--- EXERCISE MATERIAL ---
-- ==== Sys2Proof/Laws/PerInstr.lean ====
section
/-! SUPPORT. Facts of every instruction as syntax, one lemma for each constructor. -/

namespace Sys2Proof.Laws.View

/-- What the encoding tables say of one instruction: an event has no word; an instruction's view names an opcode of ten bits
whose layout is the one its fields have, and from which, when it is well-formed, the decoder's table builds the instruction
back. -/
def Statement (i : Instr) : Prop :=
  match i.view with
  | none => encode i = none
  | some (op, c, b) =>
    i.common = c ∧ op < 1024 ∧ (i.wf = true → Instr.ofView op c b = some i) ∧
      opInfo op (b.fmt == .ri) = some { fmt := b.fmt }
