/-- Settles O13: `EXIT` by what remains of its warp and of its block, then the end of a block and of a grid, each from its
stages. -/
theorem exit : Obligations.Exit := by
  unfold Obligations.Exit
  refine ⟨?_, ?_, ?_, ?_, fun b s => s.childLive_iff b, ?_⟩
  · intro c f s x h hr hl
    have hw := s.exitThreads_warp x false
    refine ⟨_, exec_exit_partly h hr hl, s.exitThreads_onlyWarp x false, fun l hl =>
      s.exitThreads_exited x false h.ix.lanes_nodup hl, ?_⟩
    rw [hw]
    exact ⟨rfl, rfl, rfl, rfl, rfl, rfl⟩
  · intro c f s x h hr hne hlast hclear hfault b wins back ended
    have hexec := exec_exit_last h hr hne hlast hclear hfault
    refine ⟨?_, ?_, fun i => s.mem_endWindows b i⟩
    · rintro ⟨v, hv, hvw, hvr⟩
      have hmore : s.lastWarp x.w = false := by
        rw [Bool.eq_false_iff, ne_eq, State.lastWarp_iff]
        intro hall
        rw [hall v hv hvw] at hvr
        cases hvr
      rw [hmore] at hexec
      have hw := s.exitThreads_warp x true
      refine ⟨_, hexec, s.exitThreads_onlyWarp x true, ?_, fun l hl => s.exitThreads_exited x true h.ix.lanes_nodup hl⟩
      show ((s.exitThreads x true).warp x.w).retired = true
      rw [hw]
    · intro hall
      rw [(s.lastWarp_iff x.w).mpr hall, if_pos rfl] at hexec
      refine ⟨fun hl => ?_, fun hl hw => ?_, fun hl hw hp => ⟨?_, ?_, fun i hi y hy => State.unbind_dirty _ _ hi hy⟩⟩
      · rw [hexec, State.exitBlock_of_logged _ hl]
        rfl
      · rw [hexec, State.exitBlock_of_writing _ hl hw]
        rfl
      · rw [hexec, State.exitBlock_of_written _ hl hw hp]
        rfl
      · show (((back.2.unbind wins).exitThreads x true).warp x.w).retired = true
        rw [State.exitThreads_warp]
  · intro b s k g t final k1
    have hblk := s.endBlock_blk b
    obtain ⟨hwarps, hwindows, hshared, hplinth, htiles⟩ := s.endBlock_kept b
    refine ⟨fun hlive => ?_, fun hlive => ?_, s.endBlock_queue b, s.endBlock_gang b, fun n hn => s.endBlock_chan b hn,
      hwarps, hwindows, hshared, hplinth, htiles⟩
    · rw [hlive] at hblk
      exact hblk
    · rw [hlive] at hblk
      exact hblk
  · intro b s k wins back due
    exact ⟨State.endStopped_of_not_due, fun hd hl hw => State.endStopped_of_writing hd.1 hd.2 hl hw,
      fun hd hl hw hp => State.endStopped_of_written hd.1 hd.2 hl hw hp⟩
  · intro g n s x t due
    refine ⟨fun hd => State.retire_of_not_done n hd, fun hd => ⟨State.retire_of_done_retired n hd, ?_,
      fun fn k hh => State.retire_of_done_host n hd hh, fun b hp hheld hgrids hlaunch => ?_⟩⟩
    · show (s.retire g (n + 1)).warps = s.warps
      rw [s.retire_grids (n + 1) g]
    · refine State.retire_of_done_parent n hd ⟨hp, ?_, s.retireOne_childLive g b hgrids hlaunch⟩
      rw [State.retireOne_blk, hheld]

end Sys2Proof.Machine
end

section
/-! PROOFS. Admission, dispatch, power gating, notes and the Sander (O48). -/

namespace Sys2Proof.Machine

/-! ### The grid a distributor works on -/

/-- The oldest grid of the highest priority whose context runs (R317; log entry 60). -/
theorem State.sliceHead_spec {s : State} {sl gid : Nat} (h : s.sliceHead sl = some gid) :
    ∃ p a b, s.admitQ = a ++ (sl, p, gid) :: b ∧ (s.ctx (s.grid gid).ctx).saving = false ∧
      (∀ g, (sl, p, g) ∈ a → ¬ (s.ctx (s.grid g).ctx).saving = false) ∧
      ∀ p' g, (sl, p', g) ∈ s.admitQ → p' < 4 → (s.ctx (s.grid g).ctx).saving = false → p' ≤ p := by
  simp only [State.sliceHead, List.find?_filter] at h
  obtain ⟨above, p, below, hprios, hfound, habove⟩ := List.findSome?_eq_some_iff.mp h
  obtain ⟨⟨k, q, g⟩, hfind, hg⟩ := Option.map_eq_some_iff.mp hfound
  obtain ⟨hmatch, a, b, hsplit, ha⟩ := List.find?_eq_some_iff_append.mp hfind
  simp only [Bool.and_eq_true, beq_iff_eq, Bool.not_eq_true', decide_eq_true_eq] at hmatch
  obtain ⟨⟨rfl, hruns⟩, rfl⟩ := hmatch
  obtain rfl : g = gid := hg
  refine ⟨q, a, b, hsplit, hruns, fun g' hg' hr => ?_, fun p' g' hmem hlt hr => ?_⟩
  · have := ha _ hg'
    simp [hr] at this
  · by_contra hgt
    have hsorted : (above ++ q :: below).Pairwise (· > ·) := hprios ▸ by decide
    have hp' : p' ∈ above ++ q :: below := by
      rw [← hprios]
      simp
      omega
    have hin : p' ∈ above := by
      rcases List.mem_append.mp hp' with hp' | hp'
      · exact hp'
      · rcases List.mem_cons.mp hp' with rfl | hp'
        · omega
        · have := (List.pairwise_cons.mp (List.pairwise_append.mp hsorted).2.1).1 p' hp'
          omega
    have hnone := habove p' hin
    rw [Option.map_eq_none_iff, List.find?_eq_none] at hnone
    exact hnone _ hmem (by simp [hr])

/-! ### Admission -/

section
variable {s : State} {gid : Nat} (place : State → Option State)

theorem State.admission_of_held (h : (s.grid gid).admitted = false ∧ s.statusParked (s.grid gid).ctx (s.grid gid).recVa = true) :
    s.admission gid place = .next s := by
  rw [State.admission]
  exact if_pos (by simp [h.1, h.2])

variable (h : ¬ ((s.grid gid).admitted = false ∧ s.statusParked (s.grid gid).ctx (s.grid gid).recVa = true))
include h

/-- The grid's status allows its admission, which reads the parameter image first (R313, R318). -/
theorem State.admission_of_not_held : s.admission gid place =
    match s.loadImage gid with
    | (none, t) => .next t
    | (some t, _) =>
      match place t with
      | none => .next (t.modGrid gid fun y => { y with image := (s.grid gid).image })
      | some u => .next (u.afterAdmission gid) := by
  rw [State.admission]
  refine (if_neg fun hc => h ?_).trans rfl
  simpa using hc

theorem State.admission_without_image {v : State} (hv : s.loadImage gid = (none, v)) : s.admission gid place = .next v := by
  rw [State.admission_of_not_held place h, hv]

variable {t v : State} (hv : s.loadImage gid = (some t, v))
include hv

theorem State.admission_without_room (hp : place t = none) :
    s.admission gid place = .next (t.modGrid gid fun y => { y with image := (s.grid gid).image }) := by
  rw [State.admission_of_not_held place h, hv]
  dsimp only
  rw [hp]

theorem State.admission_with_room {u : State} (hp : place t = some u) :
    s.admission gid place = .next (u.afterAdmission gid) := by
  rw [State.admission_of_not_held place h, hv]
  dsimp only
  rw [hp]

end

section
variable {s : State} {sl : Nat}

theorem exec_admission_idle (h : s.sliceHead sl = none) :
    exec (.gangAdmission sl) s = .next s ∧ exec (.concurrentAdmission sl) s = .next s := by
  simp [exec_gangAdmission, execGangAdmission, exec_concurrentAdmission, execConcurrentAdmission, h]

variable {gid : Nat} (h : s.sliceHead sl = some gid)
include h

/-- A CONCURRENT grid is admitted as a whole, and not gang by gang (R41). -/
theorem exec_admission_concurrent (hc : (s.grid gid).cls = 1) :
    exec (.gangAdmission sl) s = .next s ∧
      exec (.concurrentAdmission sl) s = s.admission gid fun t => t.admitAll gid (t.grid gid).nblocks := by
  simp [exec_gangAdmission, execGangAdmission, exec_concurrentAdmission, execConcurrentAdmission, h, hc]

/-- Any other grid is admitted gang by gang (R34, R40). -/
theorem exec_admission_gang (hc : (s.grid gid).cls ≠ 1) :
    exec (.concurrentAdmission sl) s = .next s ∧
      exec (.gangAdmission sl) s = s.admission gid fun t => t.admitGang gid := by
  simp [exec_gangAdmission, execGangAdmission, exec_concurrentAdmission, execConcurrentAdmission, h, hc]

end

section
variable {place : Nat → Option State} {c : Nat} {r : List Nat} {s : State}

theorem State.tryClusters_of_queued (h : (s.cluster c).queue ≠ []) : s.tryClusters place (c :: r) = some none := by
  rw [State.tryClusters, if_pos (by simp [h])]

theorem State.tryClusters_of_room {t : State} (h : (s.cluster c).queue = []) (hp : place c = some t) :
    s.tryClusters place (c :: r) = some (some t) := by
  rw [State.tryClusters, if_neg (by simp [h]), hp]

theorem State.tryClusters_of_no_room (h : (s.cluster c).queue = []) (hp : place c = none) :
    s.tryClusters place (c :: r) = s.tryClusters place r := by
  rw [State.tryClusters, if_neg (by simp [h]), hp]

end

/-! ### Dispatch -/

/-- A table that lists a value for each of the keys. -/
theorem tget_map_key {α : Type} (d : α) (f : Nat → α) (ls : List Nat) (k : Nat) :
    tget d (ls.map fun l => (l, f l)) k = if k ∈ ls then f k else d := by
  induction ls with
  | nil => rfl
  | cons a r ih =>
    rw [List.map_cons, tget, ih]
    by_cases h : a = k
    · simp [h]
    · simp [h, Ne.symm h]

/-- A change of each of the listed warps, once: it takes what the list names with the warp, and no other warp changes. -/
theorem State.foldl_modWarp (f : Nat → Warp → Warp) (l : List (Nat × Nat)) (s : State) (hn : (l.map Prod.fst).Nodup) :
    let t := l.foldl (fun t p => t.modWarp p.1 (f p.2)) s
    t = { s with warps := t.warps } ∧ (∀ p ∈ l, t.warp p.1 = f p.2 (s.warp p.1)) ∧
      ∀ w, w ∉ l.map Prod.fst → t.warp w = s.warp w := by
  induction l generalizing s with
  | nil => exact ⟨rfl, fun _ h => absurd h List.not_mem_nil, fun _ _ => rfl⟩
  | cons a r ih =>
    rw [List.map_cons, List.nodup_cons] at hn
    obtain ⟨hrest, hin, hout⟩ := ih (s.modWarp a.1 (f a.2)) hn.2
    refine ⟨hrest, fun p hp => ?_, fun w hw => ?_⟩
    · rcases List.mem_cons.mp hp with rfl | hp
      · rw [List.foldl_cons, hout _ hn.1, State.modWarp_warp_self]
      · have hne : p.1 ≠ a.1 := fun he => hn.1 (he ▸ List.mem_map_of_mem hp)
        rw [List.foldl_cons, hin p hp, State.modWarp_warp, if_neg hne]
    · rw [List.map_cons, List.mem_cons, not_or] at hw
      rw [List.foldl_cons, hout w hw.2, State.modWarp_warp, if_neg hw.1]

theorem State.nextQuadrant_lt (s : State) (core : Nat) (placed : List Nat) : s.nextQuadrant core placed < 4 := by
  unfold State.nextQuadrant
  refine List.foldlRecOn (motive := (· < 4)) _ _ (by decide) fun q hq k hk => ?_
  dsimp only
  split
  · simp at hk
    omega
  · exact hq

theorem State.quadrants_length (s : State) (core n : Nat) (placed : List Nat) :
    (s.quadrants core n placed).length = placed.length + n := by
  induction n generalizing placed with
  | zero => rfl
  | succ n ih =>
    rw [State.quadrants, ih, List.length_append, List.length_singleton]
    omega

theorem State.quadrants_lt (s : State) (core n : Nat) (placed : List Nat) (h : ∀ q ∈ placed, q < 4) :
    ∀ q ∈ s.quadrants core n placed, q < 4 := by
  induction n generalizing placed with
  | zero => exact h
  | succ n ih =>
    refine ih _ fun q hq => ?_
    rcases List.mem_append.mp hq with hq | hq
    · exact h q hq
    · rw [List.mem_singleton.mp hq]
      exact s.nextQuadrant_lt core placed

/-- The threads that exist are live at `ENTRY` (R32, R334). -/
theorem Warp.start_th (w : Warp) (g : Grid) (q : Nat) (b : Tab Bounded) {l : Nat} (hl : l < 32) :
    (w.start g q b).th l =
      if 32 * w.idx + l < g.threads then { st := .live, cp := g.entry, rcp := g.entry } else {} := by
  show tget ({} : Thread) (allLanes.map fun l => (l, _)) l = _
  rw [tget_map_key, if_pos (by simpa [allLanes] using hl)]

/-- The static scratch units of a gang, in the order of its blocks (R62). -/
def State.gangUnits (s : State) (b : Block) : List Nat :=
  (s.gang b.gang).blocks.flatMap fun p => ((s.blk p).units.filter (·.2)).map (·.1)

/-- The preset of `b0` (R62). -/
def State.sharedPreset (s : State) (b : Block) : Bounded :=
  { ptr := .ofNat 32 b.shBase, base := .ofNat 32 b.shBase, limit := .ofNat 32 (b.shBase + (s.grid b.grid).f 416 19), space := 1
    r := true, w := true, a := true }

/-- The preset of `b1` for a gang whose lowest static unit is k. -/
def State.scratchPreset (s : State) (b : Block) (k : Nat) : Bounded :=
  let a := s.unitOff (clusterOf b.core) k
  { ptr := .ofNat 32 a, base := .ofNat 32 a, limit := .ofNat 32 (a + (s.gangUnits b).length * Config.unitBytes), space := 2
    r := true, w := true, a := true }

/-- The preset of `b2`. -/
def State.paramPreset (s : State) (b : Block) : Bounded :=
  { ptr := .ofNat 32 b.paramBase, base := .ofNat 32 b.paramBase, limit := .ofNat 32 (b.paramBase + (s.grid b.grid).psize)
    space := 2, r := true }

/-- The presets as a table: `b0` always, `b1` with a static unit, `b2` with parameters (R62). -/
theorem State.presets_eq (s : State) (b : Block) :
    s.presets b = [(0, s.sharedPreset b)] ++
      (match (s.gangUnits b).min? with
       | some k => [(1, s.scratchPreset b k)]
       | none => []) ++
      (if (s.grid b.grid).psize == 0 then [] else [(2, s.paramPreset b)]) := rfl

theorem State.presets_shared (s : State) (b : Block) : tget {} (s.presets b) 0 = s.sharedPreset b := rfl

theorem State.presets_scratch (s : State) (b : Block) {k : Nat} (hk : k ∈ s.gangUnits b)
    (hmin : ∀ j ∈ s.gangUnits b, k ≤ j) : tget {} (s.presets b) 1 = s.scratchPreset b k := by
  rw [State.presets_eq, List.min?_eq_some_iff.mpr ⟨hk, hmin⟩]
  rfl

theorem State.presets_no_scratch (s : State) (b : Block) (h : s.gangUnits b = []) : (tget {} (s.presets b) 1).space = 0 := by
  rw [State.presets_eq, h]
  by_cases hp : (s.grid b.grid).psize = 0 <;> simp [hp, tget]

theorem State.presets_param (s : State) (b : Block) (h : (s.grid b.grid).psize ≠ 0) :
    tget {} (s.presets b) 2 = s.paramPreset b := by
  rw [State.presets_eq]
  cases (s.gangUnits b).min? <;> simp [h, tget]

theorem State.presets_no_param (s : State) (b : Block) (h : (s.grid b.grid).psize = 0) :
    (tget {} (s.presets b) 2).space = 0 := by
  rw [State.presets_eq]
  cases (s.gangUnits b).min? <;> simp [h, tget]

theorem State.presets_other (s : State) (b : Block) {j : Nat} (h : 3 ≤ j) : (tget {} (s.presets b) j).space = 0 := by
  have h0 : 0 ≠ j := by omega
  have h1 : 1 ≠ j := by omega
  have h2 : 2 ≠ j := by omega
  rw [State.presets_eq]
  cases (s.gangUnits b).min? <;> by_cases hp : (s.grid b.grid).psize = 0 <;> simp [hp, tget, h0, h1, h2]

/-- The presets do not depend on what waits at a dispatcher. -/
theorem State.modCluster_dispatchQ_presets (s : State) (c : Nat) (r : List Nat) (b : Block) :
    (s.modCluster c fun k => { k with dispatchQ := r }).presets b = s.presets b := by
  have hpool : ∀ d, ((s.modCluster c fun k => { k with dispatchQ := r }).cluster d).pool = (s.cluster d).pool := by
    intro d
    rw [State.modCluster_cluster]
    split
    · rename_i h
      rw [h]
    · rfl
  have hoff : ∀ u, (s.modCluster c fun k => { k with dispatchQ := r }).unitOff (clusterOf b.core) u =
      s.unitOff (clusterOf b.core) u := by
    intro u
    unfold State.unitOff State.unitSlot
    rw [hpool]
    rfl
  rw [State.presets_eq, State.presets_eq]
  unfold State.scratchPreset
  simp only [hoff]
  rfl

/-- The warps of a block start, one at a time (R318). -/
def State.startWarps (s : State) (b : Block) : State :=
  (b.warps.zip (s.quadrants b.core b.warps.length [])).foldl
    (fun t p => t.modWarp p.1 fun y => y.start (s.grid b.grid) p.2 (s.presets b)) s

--- THE PROBLEM ---
Reproduce every line of the records containing the string "core".

--- RESULT OF THE TASK ---
theorem State.nextQuadrant_lt (s : State) (core : Nat) (placed : List Nat) : s.nextQuadrant core placed < 4 := by
theorem State.quadrants_length (s : State) (core n : Nat) (placed : List Nat) :
    (s.quadrants core n placed).length = placed.length + n := by
theorem State.quadrants_lt (s : State) (core n : Nat) (placed : List Nat) (h : ∀ q ∈ placed, q < 4) :
    ∀ q ∈ s.quadrants core n placed, q < 4 := by
      exact s.nextQuadrant_lt core placed
  let a := s.unitOff (clusterOf b.core) k
  have hoff : ∀ u, (s.modCluster c fun k => { k with dispatchQ := r }).unitOff (clusterOf b.core) u =
      s.unitOff (clusterOf b.core) u := by
  (b.warps.zip (s.quadrants b.core b.warps.length [])).foldl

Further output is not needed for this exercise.